I am very happy about any advice what I should do and where my error arises from. I have here the slurm script also, maybe I did something wrong here (I removed the exact paths, since my institute was a bit worried about their cluster security). I don’t know how to proceed trouble shooting. I am happy for any advice. Thanks Lukas
GPU Master:
NVIDIA-SMI 470.182.03 Driver Version: 470.182.03 CUDA Version: 11.4
GPU Worker:
NVIDIA-SMI 470.182.03 Driver Version: 470.182.03 CUDA Version: 11.4
====================== Cluster submission script: ======================== ========================================================================== #!/bin/bash
#SBATCH --job-name cryosparc_P1_J10
#SBATCH -n 6
#SBATCH --gres=gpu:1
#####SBATCH --mem=128000MB
#SBATCH --mem-per-cpu=11G
#SBATCH -o //output_P1_J10.txt
#SBATCH -e //cryosparc_slurm_outputs/error_P1_J10.txt
#Define the "gpu" partition for GPU-accelerated jobs
#SBATCH --partition=gpu
#
#Define the GPU architecture (GTX980 in the example, other options are GTX1080Ti, K40)

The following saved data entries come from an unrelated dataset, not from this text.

-- ==== Sys2Proof/Machine/Lamp.lean ====
section
/-! DEFINITION. Machine/Lamp.lean: the lamp test (R307, R321), the wake of a gated array (R308), the degradation of columns, arrays
and cores (R324, R325), and the recovery of a core after a halt (R249, R279, R412). -/
namespace Sys2Proof.Machine
open Sys2Proof

/-! ### Starting a lamp test -/

/-- LAMP_SUBTIMER_EXPIRY: where the period exceeds 50 ms, a lamp test and a toggle point every 50 ms after the tick. -/
def execLampSubtimerExpiry (s : State) : Host.Outcome State Fault Refusal :=
  .next (
    if ¬ subTimerRuns s then s
    else
      let s := atTime (s.tick.subAt + us 50000) s
      togglePoint (lampsDue { s with tick := { s.tick with subAt := s.time } }))

/-- MX holds no started command, or has stopped at a snuff. -/
def mxQuiet (k : Core) : Bool := k.mx.started.isEmpty || k.mx.stopped || coreHalted k

/-- The test begins on the powered arrays of a core: their planes are discarded (R107). -/
def beginLamp (c : CoreId) (tick : Bool) (s : State) : State :=
  let mask := lampArrays s c
  modCore c (fun k => if mask = 0 then { k with lamp := .idle } else
    { dropPlanes mask k with lamp := .running k.enabled mask tick }) s

/-- LAMP_TEST_START: a due test starts in the first cycle in which MX holds no started command. A bin change of the same
tick goes first (R330). -/
def lampTestStart (c : CoreId) (s : State) : State :=
  let k := s.cores[c]
  match k.lamp with
  | .due _ d => if s.tick.binDue ∨ inReset k ∨ ¬ mxQuiet k then s else beginLamp c (decide (d ≠ 0)) s
  | _ => s

/-- LAMP_TEST_START. -/
def execLampTestStart (c : CoreId) (s : State) : Host.Outcome State Fault Refusal := .next (lampTestStart c s)

/-- LAMP_DEFER_EXPIRY: lamp_defer has passed with a started command in MX: the core is snuffed with cause 1 and the test
runs; its verdict restarts the core. -/
def execLampDeferExpiry (c : CoreId) (s : State) : Host.Outcome State Fault Refusal :=
  let k := s.cores[c]
  .next (
    match k.lamp with
    | .due since d =>
      if d = 0 ∨ s.tick.binDue ∨ inReset k ∨ mxQuiet k then s
      else beginLamp c true (modCore c (fun x => { x with lampOwn := decide (k.phase = .live) }) (snuffNow c 1 (atTime (since + us d) s)))
    | _ => s)

/-! ### The verdict (R321) -/

/-- The failing arrays among those tested, by their failing groups. -/
def failedArrays (mask : BitVec 4) (failing : BitVec 32) : List ArrId :=
  (List.finRange 4).filter (fun a : ArrId => bitAt mask a.val && decide (fld failing (8 * a.val) 8 ≠ 0))

/-- The array signature of a test: the golden one where it passes; an array with a failing group has another (log 7). -/
def setSignature (c : CoreId) (a : ArrId) (bad : Bool) (s : State) : State :=
  let i : Fin 24 := fin 24 (4 * c.val + a.val)
  let r := if bad then takeFree 4 s
    else (leBytes 4 (Config.goldenSignature (cEff ((s.cores[c]).arrays[a]).staged)).toNat, s)
  { r.2 with safety := { r.2.safety with lampSig := updAt r.2.safety.lampSig i (fun _ => BitVec.ofNat 32 (leNat r.1)) } }

/-- An array has passed: the lamp-overdue monitor counts anew. -/
def lampPassed (c : CoreId) (a : ArrId) (s : State) : State :=
  let i : Fin 24 := fin 24 (4 * c.val + a.val)
  { s with safety := { s.safety with
    lampArmed := s.safety.lampArmed ||| BitVec.ofNat 24 (2 ^ i.val)
    lampOk := updAt s.safety.lampOk i (fun _ => s.time) } }

/-- HALT_LAMP_FAIL of a verdict (Table 10.8). -/
def lampHalt (s : State) (c : CoreId) (bad : List ArrId) (tick : Bool) : HaltCond :=
  let low : ArrId := bad.headD 0
  haltCond 0x14 0 0 (put 0 ((bad.map (fun a => 2 ^ a.val)).foldl (· + ·) 0) ||| put 4 (b2n tick)
    ||| put 16 (fld ((s.safety.lampSig[4 * c.val + low.val]?).getD 0) 0 16))

/-- The halt of a failed verdict. A core that the test's own snuff halted has HALT_LAMP_FAIL for its record, and HALT_SNUFFED for the second
condition (R307, R324; log 99); the record of a core that was halted otherwise stands (R245). The jobs fail either way (R324). -/
def haltLamp (c : CoreId) (h : HaltCond) (s : State) : State :=
  let k := s.cores[c]
  match k.phase with
  | .halted old =>
    let s := if k.lampOwn ∧ ¬ haltFails old then
      modCore c (fun k => { k with phase := .halted h, lampOwn := false, halt := haltRecord s k h (some old) k.halt.addr }) s else s
    if haltFails old then s
    else forAll (activeOn s c) (fun j => failJob j.id { halt := 0x14, fc := 2, detail := h.detail.toNat }) s
  | _ => raiseHalt c h s

/-- After a test that passes, a core that lamp_defer snuffed runs on, unless its job is paused or has failed, or clocks relock. -/
def lampRestart (c : CoreId) (s : State) : State :=
  let k := s.cores[c]
  let paused : Bool := match findJob s k.ctl.job with
    | some j => decide (j.phase = .paused ∨ j.phase = .demotedPaused) || failStops j
    | none => false
  match k.phase with
  | .halted h =>
    modCore c (fun k => { k with lampOwn := false })
      (if isSnuff h ∧ fld h.detail 0 4 = 1 ∧ ¬ paused ∧ s.tick.relock.isNone then restartCore c s else s)
  | _ => s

######SBATCH --constraint=GTX1080Ti
######SBATCH --constraint=buster
#SBATCH --time=96:00:00
module load cuda/11.2.2
module load tensorflow
nvidia-smi
mkdir -p /ssdpool/
available_devs=""
for devidx in $(seq 0 15);
do
if [[ -z $(nvidia-smi -i $devidx --query-compute-apps=pid --format=csv,noheader) ]] ; then
if [[ -z "$available_devs" ]] ; then
available_devs=$devidx
else
available_devs=$available_devs,$devidx
fi
fi
done
#I commented out the line below on advice
#export CUDA_VISIBLE_DEVICES=$available_devs
echo $available_devs
echo $CUDA_HOME
echo "$(hostname)"
echo $SLURM_TMPDIR
/usr/bin/nvidia-smi
module list
export CRYOSPARC_SSD_PATH="${SLURM_TMPDIR}"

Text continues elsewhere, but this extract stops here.